# Cold Snap Auger Blade Cover/Guard/Protector



## icebucketjohn (Dec 22, 2005)

Every season I hear of someone slicing equipment, clothing or body parts in dealing with the auger blade guards/covers/protectors. 

The plastic yellow cover that came with my 6" Nils Convertible Auger was junk. 

I no longer wanted to deal with the possibility of injury to any of my digits, let alone gear, clothing and equipment. (I've seen & witnessed a few mishaps in my time)

I purchased a* Cold Snap Auger Cover* the other day.
_*
Great Idea and a huge improvement on ease of usage & safety.*_


----------



## Erieangler51 (Sep 24, 2012)

Piece of junk. Bought 1 about 7-8 years ago. Used it about 5 trips and went back to the regular ones. Had it come of my 8" power auger and ripped my shanty. It was consistantly coming off.

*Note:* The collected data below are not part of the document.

/-- An error in a header: only bits have been read. -/
theorem read_abort_inv {s u : State} {w : HeaderWork} (h : s.Inv) (hw : s.work = some w) (hr : s.Read u)
    (k : ErrKind) (i : Option Word) : (u.abort k i).Inv := by
  obtain ⟨m, rfl, hm⟩ := hr
  have hk : s.start.Kept (s.pastBits m) := by
    rw [start_of_running h hw]; exact State.Decompressed.kept (pastBits_decompressed hm)
  have hc := codesValid_of_running h hw
  exact abort_inv h hk (.ofNoTree rfl (h.work w hw).1 hc h.weights)

theorem headerStep_keepsInv {s : State} {w : HeaderWork} (h : s.Inv) (hw : s.work = some w) :
    KeepsInv (headerStep s).concludeToken := by
  have ends := headerStep_ends hw
  have noFault := noFault_of_ends_or_raises (headerLoop_ends_or_raises 0 s (by simp [hw]))
  cases hb : headerStep s with
  | ok u =>
    rw [hb] at ends
    obtain ⟨built, hlt, alloc, sound⟩ := ends
    obtain ⟨pending, wf⟩ := sound (h.work w hw).2.2
    rcases hu : u.work with _ | w'
    · rw [Body.concludeToken, hu]
      exact keepsInv_next (built_finish_inv h hw built hu (wf hu))
    · have := alloc w' hu
      rw [Body.concludeToken, hu]
      exact keepsInv_next (built_inv h hw built hu ⟨by omega, pending w' hu⟩)
  | raised k inf u =>
    rw [hb] at ends
    obtain ⟨_, _, read⟩ := ends
    exact keepsInv_next (read_abort_inv h hw read k inf)
  | fault f => exact absurd hb (noFault f)
  | refused r => exact keepsInv_refused r

/-! The host's actions. -/

theorem writeFreq_inv {s : State} (h : s.Inv) (sym : Fin 257) (v : Word) :
    (s.writeFreq Config.weightW sym v).Inv := by
  unfold State.writeFreq
  split
  next hs =>
    refine { h with counts := fun i => ?_ }
    show (s.freq.set sym.val _)[i.val].toNat < _
    rw [Vector.getElem_set]
    split
    · exact lowBits_weightW_lt v
    · exact h.counts i
  next => exact h

theorem illegalCommand_inv {s : State} (h : s.Inv) (hw : s.work = none) (w : Word) : (illegalCommand w s).Inv :=
  abort_inv h (.refl _) (StoreInv.abort { storeInv_of_inv h hw with } _ _)

theorem resetNodeW_lt (k : Nat) (i : NodeIdx) : (resetNodeW k)[i].toNat < 2 ^ Config.weightW := by
  rw [resetNodeW, Fin.getElem_fin, tabulate_get]
  exact lowBits_weightW_lt _

theorem replicate_zero_lt (i : Fin 256) :
    (Vector.replicate 256 (0 : Word))[i].toNat < 2 ^ Config.weightW := by
  rw [Fin.getElem_fin, Vector.getElem_replicate]
  exact Nat.two_pow_pos _

/-- An idle core with neither tree, code table nor result (10_state R46). -/
theorem inv_of_no_result {s : State} (hs : s.status = State.reset.status) (he : s.err = none) (hi : s.errInfo = none)
    (hw : s.work = none) (hp : s.symIn.pos ≤ s.symIn.data.length ∧ s.bitIn.pos ≤ s.bitIn.data.length)
    (hf : ∀ i : Fin 256, s.freq[i].toNat < 2 ^ Config.weightW)
    (hn : ∀ i : NodeIdx, s.nodeW[i].toNat < 2 ^ Config.weightW) : s.Inv where
  busy := by rw [hs, hw]; rfl
  ended := by rw [hs]; exact ⟨rfl, rfl⟩
  error := by rw [hs, he]; rfl
  info := fun _ => hi
  flags := by rw [hs]; nofun
  positions := hp
  counts := hf
  weights := hn
  tree := by rw [hs]; nofun
  codes := by rw [hs]; nofun
  work := by rw [hw]; nofun

theorem resetCore_inv {s : State} (h : s.Inv) : s.resetCore.Inv :=
  inv_of_no_result rfl rfl rfl rfl h.positions replicate_zero_lt (resetNodeW_lt _)

/-- Settles O59: after reset there is no tree, no code table and no work, and the free weights are masked to
`WEIGHT_W` bits. -/
theorem resetInv : Obligations.ResetInv := by
  unfold Obligations.ResetInv
  exact inv_of_no_result rfl rfl rfl rfl ⟨le_rfl, le_rfl⟩ replicate_zero_lt (resetNodeW_lt _)

theorem memWrite_keepsInv {s : State} (h : s.Inv) (hw : s.work = none) (addr : Addr) (size : Nat) (v : Word) :
    KeepsInv (memWrite exec addr size v s) := by
  unfold memWrite
  split
  · exact keepsInv_refused _
  · unfold writeCmd
    have h' : { s with cmd := v }.Inv := { h with }
    split
    next hd => exact exec_command_keepsInv (decodeCmd_mem_commands hd) h' hw
    next => exact keepsInv_next (illegalCommand_inv h' hw v)
  · exact keepsInv_next (writeFreq_inv h _ v)
  · exact keepsInv_refused _

theorem hostAct_keepsInv (op : HostOp) {s : State} (h : s.Inv) (hw : s.work = none) :
    KeepsInv (hostAct exec op s) := by
  unfold hostAct
  split
  · obtain ⟨sym, bit⟩ := h.positions
    cases op with
    | write addr size v => exact memWrite_keepsInv h hw addr size v
    | read addr size =>
      simp only
      split
      · exact keepsInv_next { h with }
      · exact keepsInv_refused _
    | loadSym bytes => exact keepsInv_next { h with positions := ⟨Nat.zero_le _, bit⟩ }
    | rewindSym => exact keepsInv_next { h with positions := ⟨Nat.zero_le _, bit⟩ }
    | loadBits bits => exact keepsInv_next { h with positions := ⟨sym, Nat.zero_le _⟩ }
    | loadBytes bytes => exact keepsInv_next { h with positions := ⟨sym, Nat.zero_le _⟩ }
    | clearOut => exact keepsInv_next { h with }
    | closeOut => exact keepsInv_next { h with }
    | reset => exact keepsInv_next (resetCore_inv h)
  · exact keepsInv_refused _

/-- Settles O60: a step is a token of a running header decode, the host's next action, or idle. -/
theorem stepKeepsInv : Obligations.StepKeepsInv := by
  unfold Obligations.StepKeepsInv
  intro s h
  show KeepsInv (step s)
  rcases hw : s.work with _ | w
  · rcases hh : s.host with _ | ⟨op, ops⟩
    · rw [step, stepWith, hw]
      simp only [hh]
      exact keepsInv_next h
    · rw [step_host hw hh]
      exact hostAct_keepsInv op { h with } hw
  · rw [step_headerStep hw]
    exact headerStep_keepsInv h hw

end Sys2Proof.Proofs
end

section
/-! The statements of 20_memory: packing and unpacking (R66 to R68), the register window (R70 to R74), and what
an instruction leaves of the channels (R75, R83, R85). -/

namespace Sys2Proof.Proofs

open Sys2Proof Sys2Proof.Machine

/-! Packing. -/

theorem unpack_packBits (bits : List Bool) : unpackBytes (packBits bits) = closeBits bits :=
  unpack_packBytes _ _ (by have := closeBits_length bits; omega)

theorem packBits_length (bits : List Bool) : 8 * (packBits bits).length = (closeBits bits).length := by
  rw [← unpack_length, unpack_packBits]

/-- Whole bytes need no pad, so packing undoes unpacking (20_memory R67, R68). -/
theorem packBits_unpack (bytes : List Byte) : packBits (unpackBytes bytes) = bytes := by
  have len : (closeBits (unpackBytes bytes)).length / 8 = bytes.length := by
    simp only [closeBits, padBits, List.length_append, List.length_replicate, unpack_length]
    omega
  rw [packBits, len]
  exact packBytes_unpack bytes _

/-- Unpacked, bit `7 - k` of byte `j` is the bit at `8 * j + k` (20_memory R66, R68). -/
theorem unpack_getElem? (bytes : List Byte) (j : Nat) {k : Nat} (hk : k < 8) :
    (unpackBytes bytes)[8 * j + k]? = (bytes[j]?).map fun b => b.getLsbD (7 - k) := by
  induction bytes generalizing j with
  | nil => simp [unpackBytes]
  | cons b bytes ih =>
    cases j with
    | zero =>
      rw [unpack_cons, List.getElem?_append_left (by simp; omega), Nat.mul_zero, Nat.zero_add,
        bitsOf_getElem? b.toNat hk]
      rfl
    | succ j =>
      rw [unpack_cons, List.getElem?_append_right (by simp; omega), List.getElem?_cons_succ, ← ih j]
      congr 1
      simp
      omega

/-- Settles O2: unpacking a packed sequence gives it back with its pad, and the place of each bit in the bytes is
read off the unpacked sequence. -/
theorem packingRule : Obligations.PackingRule := by
  unfold Obligations.PackingRule
  refine ⟨fun bits => ⟨?length, ?place, unpack_packBits bits⟩,
    fun bytes => ⟨packBits_unpack bytes, fun j _ hk => unpack_getElem? bytes j hk⟩⟩
  case length => simp [packBits_length, closeBits, padBits]
  case place =>
    intro k h
    have unpacked := unpack_getElem? (packBits bits) (k / 8) (Nat.mod_lt k (by decide))
    rw [Nat.div_add_mod, unpack_packBits, closeBits, List.getElem?_append_left h,
      List.getElem?_eq_getElem h] at unpacked
    exact Option.map_eq_some_iff.mp unpacked.symm

/-! The address map. -/

/-- A legal access (20_memory R70). -/
theorem accessedReg_eq_ok_iff {addr : Addr} {size : Nat} {r : Reg} :
    accessedReg addr size = .ok r ↔ size = 4 ∧ addr.toNat % 4 = 0 ∧ regAt addr = some r := by
  unfold accessedReg
  by_cases hs : size = 4
  · by_cases ha : addr.toNat % 4 = 0
    · cases hr : regAt addr <;> simp [hs, ha]
    · simp [hs, ha]
  · simp [hs]

theorem regAt_freq (sym : Fin 257) : regAt (BitVec.ofNat 16 (0x0400 + 4 * sym.val)) = some (.freq sym) :=
  (accessedReg_eq_ok_iff.mp (accessedReg_freq sym)).2.2

/-- The word number in a table of words is the entry's index. -/
theorem ofNat_wordNumber {n : Nat} [NeZero n] (base : Nat) (i : Fin n) :
    Fin.ofNat n ((base + 4 * i.val - base) / 4) = i := by
  rw [Nat.add_sub_cancel_left, Nat.mul_div_cancel_left _ (by decide)]
  exact Fin.ofNat_val_eq_self i

theorem regAt_node (i : NodeIdx) : regAt (BitVec.ofNat 16 (0x1000 + 4 * i.val)) = some (.node i) := by
  simp (disch := omega) only [regAt, toNat_ofNat_of_lt, if_neg, if_pos, ofNat_wordNumber]

theorem regAt_nodeW (i : NodeIdx) : regAt (BitVec.ofNat 16 (0x2000 + 4 * i.val)) = some (.nodeW i) := by
  simp (disch := omega) only [regAt, toNat_ofNat_of_lt, if_neg, if_pos, ofNat_wordNumber]

theorem regAt_codeLen (sym : Fin 257) : regAt (BitVec.ofNat 16 (0x3000 + 4 * sym.val)) = some (.codeLen sym) := by
  simp (disch := omega) only [regAt, toNat_ofNat_of_lt, if_neg, if_pos, ofNat_wordNumber]

theorem regAt_codeVal (sym : Fin 257) (w : Fin 8) :
    regAt (BitVec.ofNat 16 (0x4000 + 32 * sym.val + 4 * w.val)) = some (.codeVal sym w) := by
  have entry : (0x4000 + 32 * sym.val + 4 * w.val - 0x4000) / 32 = sym.val := by omega
  have word : (0x4000 + 32 * sym.val + 4 * w.val - 0x4000) % 32 / 4 = w.val := by omega
  simp (disch := omega) only [regAt, toNat_ofNat_of_lt, if_neg, if_pos, entry, word, Fin.ofNat_val_eq_self]

theorem controlReg_ne_none {n : Nat} (h : n < 9) : controlReg n ≠ none := by
  interval_cases n <;> nofun

/-- Outside the mapped ranges nothing is mapped, and inside each of them every word is (20_memory R71). -/
theorem regAt_eq_none_iff (addr : Addr) : regAt addr = none ↔
    (0x0024 ≤ addr.toNat ∧ addr.toNat ≤ 0x03FF) ∨ (0x0804 ≤ addr.toNat ∧ addr.toNat ≤ 0x0FFF) ∨
    (0x1804 ≤ addr.toNat ∧ addr.toNat ≤ 0x1FFF) ∨ (0x2804 ≤ addr.toNat ∧ addr.toNat ≤ 0x2FFF) ∨
    (0x3404 ≤ addr.toNat ∧ addr.toNat ≤ 0x3FFF) ∨ 0x6020 ≤ addr.toNat := by
  unfold regAt
  dsimp only
  split_ifs
  next => exact iff_of_false (controlReg_ne_none (by omega)) (by omega)
  next => exact iff_of_false nofun (by omega)
  next => exact iff_of_false nofun (by omega)
  next => exact iff_of_false nofun (by omega)
  next => exact iff_of_false nofun (by omega)
  next => exact iff_of_false nofun (by omega)
  next => exact iff_of_true rfl (by omega)

/-- Settles O9: the control words by evaluation, and each table and the unmapped ranges by a lemma. -/
theorem registerMap : Obligations.RegisterMap :=
  ⟨rfl, rfl, rfl, rfl, rfl, rfl, rfl, rfl, rfl, regAt_freq, regAt_node, regAt_nodeW, regAt_codeLen, regAt_codeVal,
    regAt_eq_none_iff⟩

/-! Register accesses. -/

theorem accessedReg_illegal {addr : Addr} {size : Nat} (h : size ≠ 4 ∨ addr.toNat % 4 ≠ 0 ∨ regAt addr = none) :
    ∃ e, accessedReg addr size = .error e := by
  cases ha : accessedReg addr size with
  | error e => exact ⟨e, rfl⟩
  | ok r =>
    obtain ⟨hs, hm, hr⟩ := accessedReg_eq_ok_iff.mp ha
    simp [hs, hm, hr] at h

Maybe they've made changes to it since then but after what they said it would do and what it did I would never buy it again


----------



## icebucketjohn (Dec 22, 2005)

Hard to believe it hasn't been improved or something better hasn't come along. For now, it's better than the cheap, lil piece of yellow plastic that came with my Nils


----------



## Erieangler51 (Sep 24, 2012)

Yes the nils 6" cover is a pain in the butt. Mine was for a 8" lazer power auger. It was loose fitting and moved and any little bump you would hit would pop it loose and fall right off.


----------



## RJohnson442 (May 14, 2013)

I thought a company was making (who I can't remember) an automatic locking one. You push the auger down into it and it locks around it and a button releases it. I might of remembered the name but the reviews said it would break after a few trips out so that's why I probably forgot about them.


----------



## Erieangler51 (Sep 24, 2012)

This is it. Push the auger down into it and it locks on. And put your foot on the side of the cover and pull up to remove.


----------



## mote1977 (Mar 11, 2010)

I have a Coldsnap for my Eskimo, best cover I've ever bought.


----------



## wallydvr (Feb 20, 2005)

Bought one 2 years ago. Love mine. Gets lots of abuse on the western basin. Have to buy the one for your size and make. On my lazer strikemaster power auger.


----------



## Erieangler51 (Sep 24, 2012)

Bought the 8" model for my strikemaster power auger. Had nothing but problems. 20-30 mile snowmobile rides everytime the cover would come off and cut something in the shanty. Just went back to the original cover to get away from the problems


----------



## STRONGPERSUADER (Nov 5, 2006)

icebucketjohn said:


> Every season I hear of someone slicing equipment, clothing or body parts in dealing with the auger blade guards/covers/protectors.
> 
> The plastic yellow cover that came with my 6" Nils Convertible Auger was junk.
> 
> ...


John does it work out good with your nils? Can you order specificly for a nils? X2 on the yellow cover, it does suck.


----------



## icebucketjohn (Dec 22, 2005)

Will do my initial field test on Saturday while on the ice to see how it does.


----------



## FISHIN 2 (Jun 22, 2005)

Have a somewhat fast attach one on my new jiffy, has 2 metal tabs that lock onto the blade, step on one side and it pops off, to put it on just stand auger up, put on top of cover, push down and it locks on.


----------



## lovin life (Jan 2, 2010)

That Jiffy cover is a great one. 8" only. Why no Jiffy 6" cover like that ???


----------



## Minnowhead (Jan 12, 2011)

Very cool, about time cold snap came out with one for a 6" Nils...


----------